To this story, restoration of the Everglades may seem a peripheral concern. Here is why it is not.
When environmental permitting agencies so clearly avoid their mission and the fulfillment of major public responsibilities (like Mod Waters and the 8.5 Square Mile Area), it sends shock waves straight through to the lowest level of government agencies who come to feel, as they do, that if special interests can break the law, or twist and deform it, why can't we do the same?
I can guarantee you that, at the time, the water-cooler talk at Florida City or Homestead City Hall was not about protecting Florida panthers No. Insider deals by "high" public officials give "low" agency staffers the idea, "I got to get mine".
When a major corporation, like Lennar, and a county commissioner contrive to a transaction for property at a deeply discounted price in 2003, which is the 2006 story of county commissioner Joe Martinez (see Jim Defede's amazing segment on Martinez, "I am not a crook") -why wouldn't Florida City's former housing director Price try to reward a developer who had given him the down payment on a house?
"Price, said Mayor Otis Wallace, was someone who had the propensity to do things that were unauthorized on his own--and that's a fact." And by the way, Joe Martinez bought his lot "legally" and was vetted by a county ethics review that makes for interesting reading of itself.
Ah the facts. Poor Mr. Price who wasn't buttressed with the fact of support, as in the case of Joe Martinez, of a former president of the Latin Builders Association.
Mr. Price, for whom the price wasn't right, is going to jail for 30 months for the discount version of the wealth-creator: "Thirty six homes were built and sold, for prices ranging from $140,000 to $320,000. Under the plan worked out with Riley (developer)... the houses were to be built in blocks of 12. As each house was sold, the loans were paid off. The investors then "rolled over" the money to build the houses on the next block."
As for the land speculators who, today, are under water until the markets reverse, I'm sure the chatter is much more subdued than the applause that greeted Joe Martinez' "I am not a crook" speech. County Commission Pepe Diaz told Time Magazine that he and the rest of the unreformable majority are not in bed with developers.

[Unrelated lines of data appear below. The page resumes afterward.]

-- ==== Sys2Proof/Config.lean ====
section
/-! DEFINITION. What an implementation fixes: the configuration record `CFG` (R6), the numerics record `NUM` (R8), the
external transform pair `XF` (R9), and the free values: opaque constants, so that no proof can see what they are. -/

namespace Sys2Proof

/-- The plain-data fields of `CFG` (R6). Everything else of R6 is derived from these (Machine/Params.lean) or is a
field of `Num` or `Xf`. -/
structure Cfg where
  /-- `N`: transform length, samples per symbol. -/
  n : Nat
  /-- `B`: samples per sample block. -/
  b : Nat
  /-- `CHANNEL_MIN`: lowest active bin. -/
  channelMin : Nat
  /-- `CHANNELS`: number of active bins, pilots included. -/
  channels : Nat
  /-- `CHUNK_DATA`: data channels per chunk. -/
  chunkData : Nat
  /-- `PILOT_OFS`: where the pilot pair sits inside a chunk group. -/
  pilotOfs : Nat
  /-- `OFFSET`: the constant added to the phase code each symbol; an integer, so that `-3` can be written (R143). -/
  offset : Int
  /-- `ALPHA`: the pilot smoothing gain. -/
  alpha : Rat
  /-- `TX_SEED[d]`; an absent entry is the default 0 (log 22). -/
  txSeed : List PhaseCode
  /-- `N_SUPPORTED`: the transform lengths the external transform provides. -/
  nSupported : List Nat
  /-- `CNT_W`: the width of the symbol counters. -/
  cntW : Nat
deriving DecidableEq, Repr

/-- The numerics record `NUM` (R8) over a type `R`, apart from the constants 0 and 1, the four operations and the order:
those are the operations that `R` comes with, taken as arguments (`Zero`, `One`, `Add`, `Sub`, `Neg`, `Mul`,
`LinearOrder`) and bound by no law, so that a format that rounds is an instance (Machine/Rounded.lean) as well as an exact
one. `PI`, `TWO_PI`, `COS8` are computed from the fields, so that the laws R8 lists hold by construction
(Machine/Numerics.lean). -/
structure Num (R : Type) where
  /-- `HALF_PI`. -/
  halfPi : R
  /-- `ALPHA`. -/
  alpha : R
  /-- `COS8[1]`, the cosine of 45° (R97). -/
  cos45 : R
  /-- The window table: `window B j` is `W[j]` of the table for blocks of `B` samples (R195). -/
  window : Nat → Nat → R
  /-- `ATAN2(y, x)`, total: `ATAN2(0, 0)` is the open field `ATAN2_00` (R8, U3). -/
  atan2 : R → R → R

/-- The external transform pair `XF = (IFFT_EXT, FFT_EXT)` (R9). -/
structure Xf (R : Type) where
  ifft : List (Cpx R) → List (Cpx R)
  fft : List (Cpx R) → List (Cpx R)

/-- `CFG` whole, as R6 lists it: plain data, numerics and transform pair. -/
structure Build (R : Type) where
  cfg : Cfg
  num : Num R
  xf : Xf R

/-- What a step of the block depends on beside its state: `NUM` and `XF` of the configuration (R6), and the values of `R`
that the spec leaves unspecified (logs 10 and 13). Every operation, command and step of the block is a function of an
environment over any `R`. -/
structure Env (R : Type) where
  /-- `NUM` (R8) of an instance with the configuration. -/
  num : Cfg → Num R
  /-- `XF` (R9). -/
  xf : Xf R
  /-- What `rx_phase[d]` holds after the command `RST` (log 10). -/
  unspecPhase : Nat → R
  /-- What the `RXIN` port reads as at sample `j` of step `k` when nothing drives it (log 13). -/
  undrivenSample : Nat → Nat → R

/-- `CFG` whole (R6) for an instance in an environment. -/
def Env.build {R : Type} (X : Env R) (c : Cfg) : Build R := { cfg := c, num := X.num c, xf := X.xf }

/-- FREE VALUE, log 4: the build's `HALF_PI` before it is brought into its bracket. -/
opaque Config.halfPi : Rat

/-- FREE VALUE, log 5: the build's `COS8[1]` before it is brought into its bracket. -/
opaque Config.cos45 : Rat

/-- FREE VALUE, log 6: the build's window table for blocks of `B` samples before R195's properties are imposed. -/
opaque Config.window : Nat → Nat → Rat

/-- FREE VALUE, log 7: the build's `ATAN2(y, x)` before it is brought into `[-PI, PI]`; at `(0, 0)` it is `ATAN2_00`. -/
opaque Config.atan2 : Rat → Rat → Rat

/-- FREE VALUE, log 8: the external inverse transform `IFFT_EXT`. -/
opaque Config.ifftExt : List (Cpx Rat) → List (Cpx Rat)

/-- FREE VALUE, log 8: the external forward transform `FFT_EXT`. -/
opaque Config.fftExt : List (Cpx Rat) → List (Cpx Rat)

/-- FREE VALUE, log 10: what byte `j` of `tx_dv` holds after the command `RST`. -/
opaque Config.unspecByte : Nat → Byte

/-- FREE VALUE, log 10: what `rx_phase[d]` holds after the command `RST`. -/
opaque Config.unspecPhase : Nat → Rat

/-- FREE VALUE, log 13: what the `RXIN` port reads as at sample `j` of step `k` when nothing drives it. -/
opaque Config.undrivenSample : Nat → Nat → Rat

/-- FREE VALUE, log 13: what the `DATASOURCE` port reads as at byte `j` of step `k` when nothing drives it. -/
opaque Config.undrivenByte : Nat → Nat → Byte

/-- FREE VALUE, log 15: the 32-bit data word for a counter value that does not fit 32 bits (`CNT_W > 32`). -/
opaque Config.wideCounter : Nat → DataWord

end Sys2Proof
end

No, now they want to be rock miners. But more of that, later.
8 comments:
Ana Menendez has a great editorial on the UDB in today's Miami Herald. Read it!
Don't forget Gimleteye that along with Lennar, Rosen and Latterner also were on that option to buy the Atlantic Civil land.
Tucked in the article:
Price, said Florida City Mayor Otis Wallace ``was someone who had the propensity to do things that were unauthorized on his own -- and that's a fact.''
I think we have an informant here -- Rundle, are you listening...let's take Wallace to task.
Otis Wallace hired former Homestead CRA chief Rick Stauts after he was forced to resign amid scandals in Homestead. Shotgun houses and makeover among many questionable deals. I wouldn't count on Wallace for much of anything.
Rundle has Jordan and Wallace's sister as an informant. Sandy Taylor, is her name.
get serious, sandy walker is her name, is not going to INFORM on her brother, this Price person seems like a better bet.
What motivates nine idiot County Commissioners to invade and pave the Everglades?
And why do the inner city Commissioners seemingly vote against their constituents? Why don't they fight to encourage urban infill? Why don't they fight to get a Lowe's in Overtown? Or a Lowe's in Liberty City? Why do they fight to send jobs into the Everglades? Far from public transportation?
Whatever Rundle may get in a gift-box all wraped up she is sure to bury it along with all her other treasure for a rainy day, or another contested election. She is not interested in prosecution just being prosecutor.